But, it would appear that the main ground on which the demurrer to the plaintiff's evidence and the motion for a directed verdict is based is upon the contention made that the evidence showed that plaintiff's injury was proximately caused by his own negligence. The conclusion that the plaintiff's own negligence was the proximate cause of the injury is not supported by this record. The plaintiff bought the oil for standard coal oil, and used it as he had before used standard oil; and as other witnesses said they had used standard coal oil without injury resulting. The defendant pleaded contributory negligence; and the law makes contributory negligence a question of fact for the jury. The court properly submitted such contentions to the jury in the instructions; the jury settled the matter in plaintiff's favor, and this court is not at liberty to overturn the finding of the jury upon that point. We think it was not error to overrule the demurrer to plaintiff's evidence, nor was it error to overrule the defendant's motion for a directed verdict.

The plaintiff in error complains of the giving of court's instruction number five. By this instruction the court advised the jury that it was unlawful to sell coal oil having a flash point and specific gravity less than certain fixed degrees, and that where coal oil, gasoline or other petroleum is sold or offered for sale without inspection, the law is violated, and subjects the seller to civil liability for resulting damages. The wording of the instruction may not be technically correct; but taken in connection with other instructions given by the court, it is not easy to see how the jury could have been misled by this instruction, or how the rights of plaintiff in error could have been prejudiced in any way by the instruction. No authorities are cited by plaintiff in error in its argument; and we are not impressed by the argument that there is any error in the instruction requiring a reversal of the judgment.

The complaint made by the plaintiff in error that the court erred in giving court's instructions numbers six and eight is not supported by argument or authorities cited, and will be held to be waived under the repeated holdings of this court.

The plaintiff in error complains that the court erred in refusing to give defendant's requested instruction number two. The plaintiff in error, by this requested instruction, sought to have the jury advised that if they should find a failure to perform a duty owed by either defendants to plaintiff, resulting in injury to him, that in determining whether the injury was proximately caused by failure of the defendants, they must find from a preponderance of the evidence that the injury to said plaintiff was such as should have been forseen by defendant and such as a man of ordinary experience and sagacity could forsee would probably ensue from such failure. As an abstract legal proposition the requested instruction may be correct. But, we know of no case where such an instruction was required; and no case has been pointed out to us where a reversal of a judgment resulted from a failure of the trial court to give a similar instruction when requested.

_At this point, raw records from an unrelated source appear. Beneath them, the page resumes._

/-- The solver. A window opens in its turn when its job waits: the job leaves HQ10 and the iteration starts warm, at RHO_INIT after an excursion; a parameter or a warm start outside its
range ends the window at once as SHIFTED, with SOL_RANGE (endRange). An iteration before D replaces the iterate and counts; an excursion ends the window. A test that is due writes the residuals; one that passes ends
the window CONVERGED, or ACCEPTED past D; one that fails past D ends it SHIFTED, and before D with one residual too large against the other moves the ladder index and starts a factorisation, whose
end before D makes its factor the active one, with its regularised pivots told. At the deadline a factorisation is cut and an iterate that passes is ACCEPTED, any other result SHIFTED. A result that
waits enters HQ11 once, or is discarded where HQ11 is full. A single-bit error counts; a double-bit one in constant data disables the arm, one in work data ends the window. Else nothing changes.
The model's choices that clauses of it rest on are log 91, 92, 241, 242, 243, 244. -/
def Obligations.SolverRuns : Prop :=
  (∀ (s u : State) (n : Fin 4) (j : Fin 12) (m : Nat), u = s.runTo m →
    (∀ p, u.probAt n j = some p → 12 ≤ p.arm ∨ (∀ a : Fin 12, p.arm = a.val → (u.qa a).job = none) ∨ u.flag (QS_STAT_RUNNING n) = true ∨
      u.flag (QS_STAT_STOPPED n) = true ∨ u.turnOf n j = false ∨ (∀ i ∈ (u.queue 10).items, i.body ≠ .job p.arm)) →
    exec (.solverWindowOpen n j m) s = .next u) ∧
  (∀ (s u : State) (n : Fin 4) (j a : Fin 12) (m fr cap : Nat) (p : QProb) (θ q l v : List Int) (it : QPoint), u = s.runTo m → u.probAt n j = some p →
    p.arm = a.val → (u.qa a).job = some (fr, cap, θ) → u.flag (QS_STAT_RUNNING n) = false → u.flag (QS_STAT_STOPPED n) = false → u.turnOf n j = true →
    (∃ i ∈ (u.queue 10).items, i.body = .job p.arm) → State.qparams p θ cap = .ok (q, l, v) → (u.warm a p).checked p = .ok it →
    ∃ t, exec (.solverWindowOpen n j m) s = .next t ∧ (t.qa a).win = some ⟨fr, q, l, v, it, 0, false⟩ ∧ (t.qa a).job = none ∧ (t.qa a).reinit = false ∧
      (∀ i ∈ (t.queue 10).items, i.body ≠ .job p.arm) ∧ t.f (QS_STAT_RUNNING n) = 1 ∧ t.f (QS_STAT_POS n) = j ∧
      ((u.qa a).reinit = false → u.keeps t [QS_STAT n] ∧ (t.qa a).fact = (u.qa a).fact) ∧
      ((u.qa a).reinit = true → u.f (QS_ARM_RES_RHO n j) ≠ u.f (QS_ARM_CHK_RHO_INIT n j) →
        (t.qa a).fact = some (u.f (QS_ARM_RES_RHO n j)) ∧ t.f (QS_ARM_RES_RHO n j) = u.f (QS_ARM_CHK_RHO_INIT n j) ∧ t.f (QS_STAT_IN_FACT n) = 1) ∧
      u.keeps t [QS_STAT n, QS_ARM_RES n j] ∧ (∀ b, b ≠ a → t.qa b = u.qa b) ∧ t = { u with hq := t.hq, qarms := t.qarms, regs := t.regs }) ∧
  (∀ (s u : State) (n : Fin 4) (j a : Fin 12) (m fr cap idx : Nat) (p : QProb) (θ : List Int), u = s.runTo m → u.probAt n j = some p →
    p.arm = a.val → (u.qa a).job = some (fr, cap, θ) → u.flag (QS_STAT_RUNNING n) = false → u.flag (QS_STAT_STOPPED n) = false → u.turnOf n j = true →
    (∃ i ∈ (u.queue 10).items, i.body = .job p.arm) →
    State.qparams p θ cap = .error idx ∨ (∃ q, State.qparams p θ cap = .ok q ∧ (u.warm a p).checked p = .error idx) →
    ∃ t, exec (.solverWindowOpen n j m) s = .next t ∧ (t.qa a).win = none ∧ (t.qa a).res = some ⟨fr, qSHIFTED, 0, none, 2⟩ ∧ (t.qa a).job = none ∧
      (t.qa a).reinit = true ∧ t.f (QS_STAT_RANGE n) = 1 ∧ t.f (QS_STAT_RUNNING n) = 0 ∧ u.raisedOne t (0x70 + n) 0x38 cMAJOR ∧
      u.keeps t [QS_STAT n, QS_ARM_TEND n j, QS_ARM_RES n j] ∧ (∀ b, b ≠ a → t.qa b = u.qa b) ∧
      t = { u with time := { u.time with hits := t.time.hits }, hq := t.hq, qarms := t.qarms, flt := t.flt, regs := t.regs }) ∧
  (∀ (s u : State) (n : Fin 4) (c m : Nat), u = s.runTo m → u.working n = none →
    exec (.solverIteration n m) s = .next u ∧ exec (.solverTest n m) s = .next u ∧ exec (.factorisationDone n m) s = .next u ∧
    exec (.solverDeadline n c m) s = .next u) ∧
  (∀ (v : State) (a : Fin 12) (p : QProb) (w : QWindow) (idx stage : Nat), (v.qa a).win = some w → p.arm = a.val →
    ∃ t, v.endRange a p idx stage = t ∧ (t.qa a).win = none ∧ (t.qa a).fact = none ∧ (t.qa a).res = some ⟨w.frame, qSHIFTED, w.k, none, 2⟩ ∧ (t.qa a).reinit = true ∧
      t.f (QS_STAT_RANGE p.unit) = 1 ∧ t.f (QS_STAT_RUNNING p.unit) = 0 ∧ v.raisedOne t (0x70 + p.unit) 0x38 cMAJOR ∧
      v.keeps t [QS_STAT p.unit, QS_ARM_TEND p.unit p.pos, QS_ARM_RES p.unit p.pos] ∧ (∀ b, b ≠ a → t.qa b = v.qa b) ∧
      t = { v with time := { v.time with hits := t.time.hits }, qarms := t.qarms, flt := t.flt, regs := t.regs }) ∧
  (∀ (v : State) (a : Fin 12) (p : QProb) (w : QWindow) (kind cause : Nat), (v.qa a).win = some w →
    ∃ t, v.endWindow a p kind cause = t ∧ (t.qa a).win = none ∧ (t.qa a).fact = none ∧
      (t.qa a).res = some ⟨w.frame, kind, w.k, if kind = qSHIFTED then none else some w.it, cause⟩ ∧
      t.f (QS_STAT_RUNNING p.unit) = 0 ∧ t.f (QS_STAT_POS p.unit) = 15 ∧ t.f (QS_STAT_IN_FACT p.unit) = 0 ∧
      t.f (QS_ARM_TEND_T p.unit p.pos) = min v.frameNs 1048575 ∧ t.f (QS_ARM_RES_ITER p.unit p.pos) = min w.k 255 ∧
      v.keeps t [QS_STAT p.unit, QS_ARM_TEND p.unit p.pos, QS_ARM_RES p.unit p.pos] ∧ (∀ b, b ≠ a → t.qa b = v.qa b) ∧
      t = { v with qarms := t.qarms, regs := t.regs }) ∧
  (∀ (s u : State) (n : Fin 4) (a : Fin 12) (m : Nat) (p : QProb) (w : QWindow), u = s.runTo m → u.working n = some (a, p, w) →
    (u.pastD p w = true ∨ u.flag (QS_STAT_IN_FACT n) = true ∨ (w.k ≠ 0 ∧ w.k % max 1 (u.f (QS_ARM_CHK_CHK_IT n p.pos)) = 0 ∧ w.tested = false) →
      exec (.solverIteration n m) s = .next u) ∧
    (u.pastD p w = false → u.flag (QS_STAT_IN_FACT n) = false → w.k = 0 ∨ w.k % max 1 (u.f (QS_ARM_CHK_CHK_IT n p.pos)) ≠ 0 ∨ w.tested = true →
      (∀ it, qiterate p (u.qa a).active (u.rhoOf p) w = .ok it →
        ∃ t, exec (.solverIteration n m) s = .next t ∧ (t.qa a).win = some { w with it := it, k := w.k + 1, tested := false } ∧
          (∀ b, b ≠ a → t.qa b = u.qa b) ∧ t = { u with qarms := t.qarms }) ∧
      (∀ idx, qiterate p (u.qa a).active (u.rhoOf p) w = .error idx → exec (.solverIteration n m) s = .next (u.endRange a p idx 2)))) ∧
  (∀ (s u : State) (n : Fin 4) (a : Fin 12) (m : Nat) (p : QProb) (w : QWindow), u = s.runTo m → u.working n = some (a, p, w) →
    (w.k = 0 ∨ w.k % max 1 (u.f (QS_ARM_CHK_CHK_IT n p.pos)) ≠ 0 ∨ w.tested = true → exec (.solverTest n m) s = .next u) ∧
    (w.k ≠ 0 → w.k % max 1 (u.f (QS_ARM_CHK_CHK_IT n p.pos)) = 0 → w.tested = false →
      (∀ idx, qresiduals p w = .error idx → exec (.solverTest n m) s = .next (u.endRange a p idx 2)) ∧
      (∀ r v, qresiduals p w = .ok r → v = (u.putResiduals p r).modQ a (fun x => { x with win := some { w with tested := true } }) →
        (r.1 ≤ p.epsP → r.2 ≤ p.epsD → exec (.solverTest n m) s = .next (v.endWindow a p (if u.pastD p w then qACCEPTED else qCONVERGED) 0)) ∧
        (p.epsP < r.1 ∨ p.epsD < r.2 → u.pastD p w = true → exec (.solverTest n m) s = .next (v.endWindow a p qSHIFTED 1)) ∧
        (p.epsP < r.1 ∨ p.epsD < r.2 → u.pastD p w = false →
          ((u.f (QS_ARM_CHK_RHO_TRIG n p.pos) : Int) * r.2 * p.epsP < r.1 * p.epsD → u.f (QS_ARM_RES_RHO n p.pos) < 3 →
            exec (.solverTest n m) s = .next (v.startFact a p (u.f (QS_ARM_RES_RHO n p.pos) + 1))) ∧
          (r.1 * p.epsD ≤ (u.f (QS_ARM_CHK_RHO_TRIG n p.pos) : Int) * r.2 * p.epsP ∨ u.f (QS_ARM_RES_RHO n p.pos) = 3 →
            ((u.f (QS_ARM_CHK_RHO_TRIG n p.pos) : Int) * r.1 * p.epsD < r.2 * p.epsP → u.f (QS_ARM_RES_RHO n p.pos) ≠ 0 →
              exec (.solverTest n m) s = .next (v.startFact a p (u.f (QS_ARM_RES_RHO n p.pos) - 1))) ∧
            (r.2 * p.epsP ≤ (u.f (QS_ARM_CHK_RHO_TRIG n p.pos) : Int) * r.1 * p.epsD ∨ u.f (QS_ARM_RES_RHO n p.pos) = 0 →
              exec (.solverTest n m) s = .next v)))))) ∧
  (∀ (v : State) (p : QProb) (r : Int × Int), ∃ t, v.putResiduals p r = t ∧
    t.rd (QS_ARM_RP p.unit p.pos) = BitVec.ofNat 32 (min (roundHalfEven (r.1 * 65536) (max p.epsP 1).toNat) 4294967295).toNat ∧
    t.rd (QS_ARM_RD p.unit p.pos) = BitVec.ofNat 32 (min (roundHalfEven (r.2 * 65536) (max p.epsD 1).toNat) 4294967295).toNat ∧
    v.keeps t [QS_ARM_RP p.unit p.pos, QS_ARM_RD p.unit p.pos] ∧ t = { v with regs := t.regs }) ∧
  (∀ (v : State) (a : Fin 12) (p : QProb) (k : Nat), k < 4 → ∃ t, v.startFact a p k = t ∧ (t.qa a).fact = some (v.f (QS_ARM_RES_RHO p.unit p.pos)) ∧
    t.f (QS_ARM_RES_RHO p.unit p.pos) = k ∧ t.f (QS_STAT_IN_FACT p.unit) = 1 ∧ v.keeps t [QS_STAT p.unit, QS_ARM_RES p.unit p.pos] ∧
    (∀ b, b ≠ a → t.qa b = v.qa b) ∧ t = { v with qarms := t.qarms, regs := t.regs }) ∧
  (∀ (s u : State) (n : Fin 4) (a : Fin 12) (m : Nat) (p : QProb) (w : QWindow), u = s.runTo m → u.working n = some (a, p, w) →
    ((u.qa a).fact = none ∨ u.pastD p w = true → exec (.factorisationDone n m) s = .next u) ∧
    (∀ old f, (u.qa a).fact = some old → u.pastD p w = false → qfactor p (u.rhoOf p) = .ok (f, []) →
      ∃ t, exec (.factorisationDone n m) s = .next t ∧ (t.qa a).active = f ∧ (t.qa a).fact = none ∧ t.f (QS_STAT_IN_FACT n) = 0 ∧
        t.rdN (QS_ARM_CNT_FACT n p.pos) = min (u.rdN (QS_ARM_CNT_FACT n p.pos) + 1) 4294967295 ∧
        u.keeps t [QS_STAT n, QS_ARM_CNT_FACT n p.pos] ∧ (∀ b, b ≠ a → t.qa b = u.qa b) ∧ t = { u with qarms := t.qarms, regs := t.regs }) ∧
    (∀ old f piv, (u.qa a).fact = some old → u.pastD p w = false → qfactor p (u.rhoOf p) = .ok (f, piv) → piv ≠ [] →
      ∃ t ms, exec (.factorisationDone n m) s = .next t ∧ (t.qa a).active = f ∧ (t.qa a).fact = none ∧ t.f (QS_STAT_IN_FACT n) = 0 ∧
        t.f (QS_STAT_PIVOT n) = 1 ∧ t.rdN (QS_ARM_CNT_PIV n p.pos) = min (u.rdN (QS_ARM_CNT_PIV n p.pos) + piv.length) 4294967295 ∧
        t.flt.path = u.flt.path ++ ms ∧ ms.length = piv.length ∧ (∀ x ∈ ms, x.kind = 0x39 ∧ x.source = 0x70 + n.val ∧ x.cls = cMINOR) ∧
        u.keeps t [QS_STAT n, QS_ARM_CNT_FACT n p.pos, QS_ARM_CNT_PIV n p.pos] ∧
        t = { u with time := { u.time with hits := t.time.hits }, qarms := t.qarms, flt := t.flt, regs := t.regs }) ∧
    (∀ old idx, (u.qa a).fact = some old → old < 4 → u.pastD p w = false → qfactor p (u.rhoOf p) = .error idx →
      ∃ t, exec (.factorisationDone n m) s = .next t ∧ (t.qa a).active = (u.qa a).active ∧ (t.qa a).fact = none ∧ (t.qa a).reinit = true ∧
        t.f (QS_ARM_RES_RHO n p.pos) = old ∧ t.f (QS_STAT_RANGE n) = 1 ∧ u.raisedOne t (0x70 + n) 0x38 cMAJOR ∧
        u.keeps t [QS_STAT n, QS_ARM_RES n p.pos] ∧
        t = { u with time := { u.time with hits := t.time.hits }, qarms := t.qarms, flt := t.flt, regs := t.regs })) ∧
  (∀ (s u v : State) (n : Fin 4) (a : Fin 12) (c m : Nat) (p : QProb) (w : QWindow), u = s.runTo m → u.working n = some (a, p, w) → v = u.cutFact a p c →
    (w.frame = u.frameSeq → u.frameNs < u.f (QS_ARM_DL_D n p.pos) → exec (.solverDeadline n c m) s = .next u) ∧
    (w.frame ≠ u.frameSeq ∨ u.f (QS_ARM_DL_D n p.pos) ≤ u.frameNs →
      (w.tested = true → exec (.solverDeadline n c m) s = .next (v.endWindow a p qSHIFTED 1)) ∧
      (∀ idx, w.tested = false → qresiduals p w = .error idx → exec (.solverDeadline n c m) s = .next (v.endRange a p idx 2)) ∧
      (∀ r, w.tested = false → qresiduals p w = .ok r → exec (.solverDeadline n c m) s = .next (if r.1 ≤ p.epsP ∧ r.2 ≤ p.epsD
        then (v.putResiduals p r).endWindow a p qACCEPTED 0 else (v.putResiduals p r).endWindow a p qSHIFTED 1)))) ∧
  (∀ (v : State) (a : Fin 12) (p : QProb) (c : Nat), (v.qa a).fact = none → v.cutFact a p c = v) ∧
  (∀ (v : State) (a : Fin 12) (p : QProb) (c old : Nat), (v.qa a).fact = some old → old < 4 →
    ∃ t, v.cutFact a p c = t ∧ t.f (QS_ARM_RES_RHO p.unit p.pos) = old ∧ t.f (QS_ARM_RES_FACT_CUT p.unit p.pos) = 1 ∧
      t.rdN (QS_ARM_CNT_CUT p.unit p.pos) = min (v.rdN (QS_ARM_CNT_CUT p.unit p.pos) + 1) 4294967295 ∧
      v.keeps t [QS_STAT p.unit, QS_ARM_RES p.unit p.pos, QS_ARM_CNT_CUT p.unit p.pos, QS_ARM_CNT_PIV p.unit p.pos] ∧
      t = { v with time := { v.time with hits := t.time.hits }, qarms := t.qarms, flt := t.flt, regs := t.regs }) ∧
  (∀ (s : State) (n : Fin 4) (j a : Fin 12) (p : QProb), s.probAt n j = some p → p.arm = a.val → (s.qa a).win = none → (s.qa a).res.isSome = true →
    (∀ i ∈ (s.queue 11).items, ∀ k, i.body ≠ .solution p.arm k) →
    (∀ v, s.offer 11 ⟨64, .solution p.arm s.time.mono⟩ = some v →
      ∃ t, exec (.solverPublish n j) s = .next t ∧ (t.queue 11).items = (s.queue 11).items ++ [⟨64, .solution p.arm s.time.mono⟩] ∧
        s.keeps t [HQ_HWM 11] ∧ t = { s with hq := t.hq, regs := t.regs }) ∧
    (s.offer 11 ⟨64, .solution p.arm s.time.mono⟩ = none →
      ∃ t, exec (.solverPublish n j) s = .next t ∧ (∃ r, (t.qa a).res = some r ∧ r.point = none ∧ r.kind = qSHIFTED ∧ r.cause = 4) ∧
        t.rdN (HQ_CNT_REF 11) = min (s.rdN (HQ_CNT_REF 11) + 1) 4294967295 ∧ (∀ b, b ≠ a → t.qa b = s.qa b) ∧ s.keeps t [HQ_CNT_REF 11] ∧
        t = { s with qarms := t.qarms, regs := t.regs })) ∧
  (∀ (s : State) (n : Fin 4) (j : Fin 12), (∀ p, s.probAt n j = some p → 12 ≤ p.arm ∨ (∃ i ∈ (s.queue 11).items, ∃ k, i.body = .solution p.arm k) ∨
      (∀ a : Fin 12, p.arm = a.val → (s.qa a).win.isSome = true ∨ (s.qa a).res = none)) → exec (.solverPublish n j) s = .next s) ∧
  (∀ (s : State) (u : Fin 4) (k : Option (Fin 12)) (ad : Nat), ∃ t, exec (.solEcc u false k ad) s = .next t ∧
    t.rdN (QS_CNT_ECC u) = min (s.rdN (QS_CNT_ECC u) + 1) 4294967295 ∧ s.keeps t [QS_CNT_ECC u] ∧ t = { s with regs := t.regs }) ∧
  (∀ (s : State) (u : Fin 4) (a : Fin 12) (ad : Nat), ∃ t, exec (.solEcc u true (some a) ad) s = .next t ∧ (t.qa a).dead = true ∧
    (t.qa a).usable = false ∧ t.f (QS_STAT_ECC2 u) = 1 ∧ s.raisedOne t (0x70 + u) 0x3D cMAJOR ∧ (∀ b, b ≠ a → t.qa b = s.qa b) ∧
    (∀ p, s.prob a = some p → t.f (QS_ARM_RES_USABLE p.unit p.pos) = 0 ∧ (t.cl a).usable = false ∧ s.keeps t [QS_STAT u, QS_ARM_RES p.unit p.pos]) ∧
    (s.prob a = none → s.keeps t [QS_STAT u]) ∧
    t = { s with time := { s.time with hits := t.time.hits }, qarms := t.qarms, clusters := t.clusters, flt := t.flt, regs := t.regs }) ∧
  (∀ (s : State) (u : Fin 4) (ad : Nat), s.working u = none → ∃ t, exec (.solEcc u true none ad) s = .next t ∧ t.f (QS_STAT_ECC2 u) = 1 ∧
    s.raisedOne t (0x70 + u) 0x3C cMAJOR ∧ s.keeps t [QS_STAT u] ∧
    t = { s with time := { s.time with hits := t.time.hits }, flt := t.flt, regs := t.regs }) ∧
  (∀ (s : State) (u : Fin 4) (ad : Nat) (a : Fin 12) (p : QProb) (w : QWindow), s.working u = some (a, p, w) →
    ∃ t, exec (.solEcc u true none ad) s = .next t ∧ t.f (QS_STAT_ECC2 u) = 1 ∧ s.raisedOne t (0x70 + u) 0x3C cMAJOR ∧ (t.qa a).win = none ∧
      (t.qa a).res = some ⟨w.frame, qSHIFTED, w.k, none, 2⟩ ∧ (t.qa a).reinit = true ∧ t.f (QS_STAT_RUNNING u) = 0 ∧
      s.keeps t [QS_STAT u, QS_ARM_TEND u p.pos, QS_ARM_RES u p.pos] ∧
      t = { s with time := { s.time with hits := t.time.hits }, qarms := t.qarms, flt := t.flt, regs := t.regs })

By defendant's requested instruction number three, defendant sought to have the jury instructed that a negligent act is not deemed the proximate cause of an injury if there intervenes between it and the injury a negligent act of some other person which is the efficient and active agency in working the injury. That if they should find from the evidence that the Pioneer Oil Corporation had negligently sold coal oil mixed with gasoline to Snell, and Snell knew of it, or had knowledge of such facts as a reasonable man would ordinarily think sufficient to put him upon notice of the facts, that Snell's negligence would be the proximate cause, and not the negligence of the Pierce Oil Corporation. The plaintiff in error cites as authority, Catlin v. Union Oil Co. of California (Cal.) 161 P. 29. But, such *Page 232 an instruction should be based upon facts established in the trial, as would appear from the California case. In the case under consideration it would appear from the record that some complaint was made to Mr. Snell about the oil before he made the sale to the plaintiff, and Mr. Snell, or some of his clerks, talked to the local agent of the Pierce Oil Corporation about the matter, and it seems that he assured them that there was not a chance that the oil could be other than standard grade coal oil; that it was out of fresh car and smelled a little strong. These matters were in dispute, it is true, but there was ample evidence to warrant the jury in concluding that such was what occurred. Mr. Snell seems to have relied on the assurance given him that the oil was standard grade coal oil. In the California case, supra, quite a different state of facts were presented. In that case the merchant selling the oil made his own tests independent of any assurance given by the oil company. There is no evidence in the instant case to warrant the giving of the requested instruction, and it was not error to refuse it.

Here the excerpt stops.